Ezh2 inhibition in Kras-driven lung cancer amplifies inflammation and associated vulnerabilities.

Author information

1
Molecular Oncology, Max Delbrück Center for Molecular Medicine in the Helmholtz Association, Berlin, Germany.
2
Mouse Cancer Clinic, Netherlands Cancer Institute, Amsterdam, Netherlands.
3
Division of Molecular Genetics and Cancer Genomics Centre, Netherlands Cancer Institute, Amsterdam, Netherlands.
4
Oncode Institute, Utrecht, Netherlands.
5
Division of Molecular Carcinogenesis and Netherlands Cancer Institute Robotics and Screening Center, Netherlands Cancer Institute, Amsterdam, Netherlands.
6
Fels Institute, Temple University School of Medicine, Philadelphia, PA.
7
Division of Molecular Genetics and Cancer Genomics Centre, Netherlands Cancer Institute, Amsterdam, Netherlands m.v.lohuizen@nki.nl.
8
Molecular Oncology, Max Delbrück Center for Molecular Medicine in the Helmholtz Association, Berlin, Germany gaetano.gargiulo@mdc-berlin.de.

Abstract

Kras-driven non-small-cell lung cancers (NSCLCs) are a leading cause of death with limited therapeutic options.

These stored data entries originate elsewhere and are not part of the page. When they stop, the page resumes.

-- ==== Sys2Proof/Certificates/Slice0/Obligations.lean ====
section
/-! DEFINITION. The statements for the provers. Rules are cited by number with their file; log <n> is notes/assumptions/<n>.md. -/

namespace Sys2Proof.Claims
open Sys2Proof.Machine

/-- `r` with the tail of a ScanStep that began in `s` and completed no packet: IDX advances, and at the seventh
sub-record RESULT, DONE and RUN are those of EndOfScan (40_scan_control.md R62, R63). -/
def withTail (s r : State) : State :=
  { r with
    idx := s.idx + 1
    run := if s.idx = 6 then false else r.run
    done := if s.idx = 6 then true else r.done
    result := if s.idx = 6 then .indeterminate else r.result }

/-- The writes of the Mismatch action on tag `t` (41_subrecord_ops.md R75). -/
def withMismatch (s : State) (t : Tag) : State :=
  { s with st := .seekStart, mis := true, evtLog := s.evtLog ++ [⟨s.idx, s.st, t⟩] }

/-- The writes of a completed packet with value sample `v`; X and Y are those of before the step (40_scan_control.md R64). -/
def withCompletion (s : State) (v : Sample) : State :=
  { s with z := v, pkt := true, result := classify cfg s.x s.y, done := true, run := false, idx := s.idx + 1 }

/-- The registers of 10_state.md R24, with RUN as given. -/
def withFreshRegisters (s : State) (run : Bool) : State :=
  { s with
    x := 0x0000, y := 0x0000, z := 0x0000, st := .seekStart, idx := 0, run := run, done := false, pkt := false,
    mis := false, result := .indeterminate }

/-- The host gives no command and writes nothing in this step. -/
def hostSilent (s : State) : Prop := nextMove s = .pins false false

end Sys2Proof.Claims

open Sys2Proof Sys2Proof.Machine Sys2Proof.Claims

/-! ## Reset and the host's commands -/

/-- 10_state.md R24: the values after RESET, from every state, `cause` among them, and what the block then does: it waits. `State.reset`
holds the same values. -/
def Obligations.RegistersAfterReset : Prop :=
  (∀ s : State, ∃ t, exec .reset s = .next t ∧ t.x = 0x0000 ∧ t.y = 0x0000 ∧ t.z = 0x0000 ∧ t.st = .seekStart ∧
    t.idx = 0 ∧ t.run = false ∧ t.done = false ∧ t.pkt = false ∧ t.mis = false ∧ t.result = .indeterminate ∧
    (outputs t).cause = 0 ∧ (hostSilent t → ∃ u, step t = .next u ∧ SameRegisters t u)) ∧
  SameRegisters State.reset (withFreshRegisters State.reset false) ∧ (outputs State.reset).cause = 0

/-- 40_scan_control.md R60: the writes of RESET, from every state; BLK is not touched; RESET wins over whatever else the step would do. -/
def Obligations.ResetClearsEveryRegister : Prop :=
  (∀ s : State, exec .reset s = .next (withFreshRegisters s false)) ∧
  (∀ (s : State) (start : Bool) (rest : List HostMove), s.inputs = .pins true start :: rest →
    step s = .next (withFreshRegisters { s with inputs := rest } false))

/-- 40_scan_control.md R61: the writes of START from every state, a running scan included; refused unless BLK is loaded. -/
def Obligations.StartBeginsAFreshScan : Prop :=
  (∀ s : State, (∀ a, a < 56 → ∃ v, s.blk.read a = some v) → exec .start s = .next (withFreshRegisters s true)) ∧
  (∀ s : State, (∃ a, a < 56 ∧ s.blk.read a = none) → exec .start s = .refused .startBeforeBlkLoaded)

/-- 10_state.md R23, 70_reset_and_hazards.md R111: nothing of an earlier scan survives START; BLK alone decides what follows. -/
def Obligations.StartForgetsEarlierScans : Prop :=
  ∀ s s' : State, s.blk = s'.blk → s.inputs = s'.inputs → s.evtLog = s'.evtLog → exec .start s = exec .start s'

/-- RESET and START leave BLK, the host's coming moves and the events already shown. -/
def Obligations.CommandsLeaveBlkAlone : Prop :=
  ∀ (i : Instr) (s t : State), i = .reset ∨ i = .start → exec i s = .next t →
    (∀ a, t.blk.read a = s.blk.read a) ∧ t.inputs = s.inputs ∧ t.evtLog = s.evtLog

/-! ## What a step runs -/

/-- 40_scan_control.md R62: with RUN = 1 and no command, the step is the decoded sub-record that IDX selects. -/
def Obligations.StepRunsTheSelectedSubRecord : Prop :=
  ∀ (s : State) (t0 t1 v : Sample), hostSilent s → s.run = true → s.idx.toNat ≤ 6 →
    s.blk.read (8 * s.idx.toNat + 4) = some t0 → s.blk.read (8 * s.idx.toNat + 5) = some t1 →
    s.blk.read (8 * s.idx.toNat + 7) = some v →
    step s = exec (decodeFields t0 t1 v) { s with inputs := s.inputs.tail }

/-- 60_exceptions.md R96 (a): RESET wins over START and ScanStep, START over ScanStep. -/
def Obligations.ResetBeatsStartBeatsScanStep : Prop :=
  (∀ (s : State) (start : Bool) (rest : List HostMove), s.inputs = .pins true start :: rest →
    step s = exec .reset { s with inputs := rest }) ∧
  (∀ (s : State) (rest : List HostMove), s.inputs = .pins false true :: rest →
    step s = exec .start { s with inputs := rest })

/-- 40_scan_control.md R65: with RUN = 0 only RESET or START changes a register, and a step without a host move changes nothing. -/
def Obligations.IdleBlockHoldsItsRegisters : Prop :=
  (∀ s t : State, s.run = false → (∀ rst start, nextMove s = .pins rst start → rst = false ∧ start = false) →
    step s = .next t → SameRegisters s t) ∧
  (∀ s : State, s.run = false → s.inputs = [] → ∀ n, runSteps n s = .next s)

/-! ## The five sub-record operations -/

/-- 41_subrecord_ops.md R75: the Mismatch action, for every sub-record in every state that wants another class; the event it raises is
the entry appended to evtLog (log 8). -/
def Obligations.MismatchActionWrites : Prop :=
  ∀ (i : Instr) (c : SubClass) (t : Tag) (s : State), i.subClass = some c → i.tag cfg = some t →
    s.st ≠ .seekStart → c ≠ wantedClass s.st → exec i s = .next (withTail s (withMismatch s t))

/-- 41_subrecord_ops.md R76: the Skip action writes nothing but the common tail. -/
def Obligations.SkipActionWritesOnlyTheTail : Prop :=
  ∀ (i : Instr) (c : SubClass) (s : State), i.subClass = some c → s.st = .seekStart → c ≠ .bnd →
    exec i s = .next (withTail s s)

/-- 41_subrecord_ops.md R70: the operation in the four states, and the encoding. -/
def Obligations.BndOperation : Prop :=
  (∀ s : State,
    (s.st = .seekStart →
      exec .bnd s = .next (withTail s { s with x := 0x0000, y := 0x0000, z := 0x0000, st := .wantX })) ∧
    (s.st ≠ .seekStart → exec .bnd s = .next (withTail s (withMismatch s (0x0000, 0x0000))))) ∧
  (∀ w : BitVec 128, decode (.sr w) = .ok .bnd ↔ wordSample w 4 = 0x0000 ∧ wordSample w 5 = 0x0000)

/-- 41_subrecord_ops.md R71: the operation in the four states, and the encoding. -/
def Obligations.XaxOperation : Prop :=
  (∀ (s : State) (v : Sample),
    (s.st = .seekStart → exec (.xax v) s = .next (withTail s s)) ∧
    (s.st = .wantX → exec (.xax v) s = .next (withTail s { s with x := v, st := .wantY })) ∧
    (s.st = .wantY ∨ s.st = .wantZ → exec (.xax v) s = .next (withTail s (withMismatch s (0x0002, 0x0000))))) ∧
  (∀ (w : BitVec 128) (v : Sample),
    decode (.sr w) = .ok (.xax v) ↔ wordSample w 4 = 0x0002 ∧ wordSample w 5 = 0x0000 ∧ wordSample w 7 = v)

Many NSCLCs exhibit high levels of Ezh2, the enzymatic subunit of polycomb repressive complex 2 (PRC2). We tested Ezh2 inhibitors as single agents or before chemotherapy in mice with orthotopic Kras-driven NSCLC grafts, which homogeneously express Ezh2. These tumors display sensitivity to EZH2 inhibition by GSK126 but also amplify an inflammatory program involving signaling through NF-κB and genes residing in PRC2-regulated chromatin. During this process, tumor cells overcome GSK126 antiproliferative effects. We identified oncogenes that may mediate progression through an in vivo RNAi screen aimed at targets of PRC2/NF-κB. An in vitro compound screening linked GSK126-driven inflammation and therapeutic vulnerability in human cells to regulation of RNA synthesis and proteostasis. Interestingly, GSK126-treated NSCLCs in vivo also showed an enhanced response to a combination of nimesulide and bortezomib. Thus, Ezh2 inhibition may restrict cell proliferation and promote defined adaptive responses. Targeting these responses potentially improves outcomes in Kras-driven NSCLCs.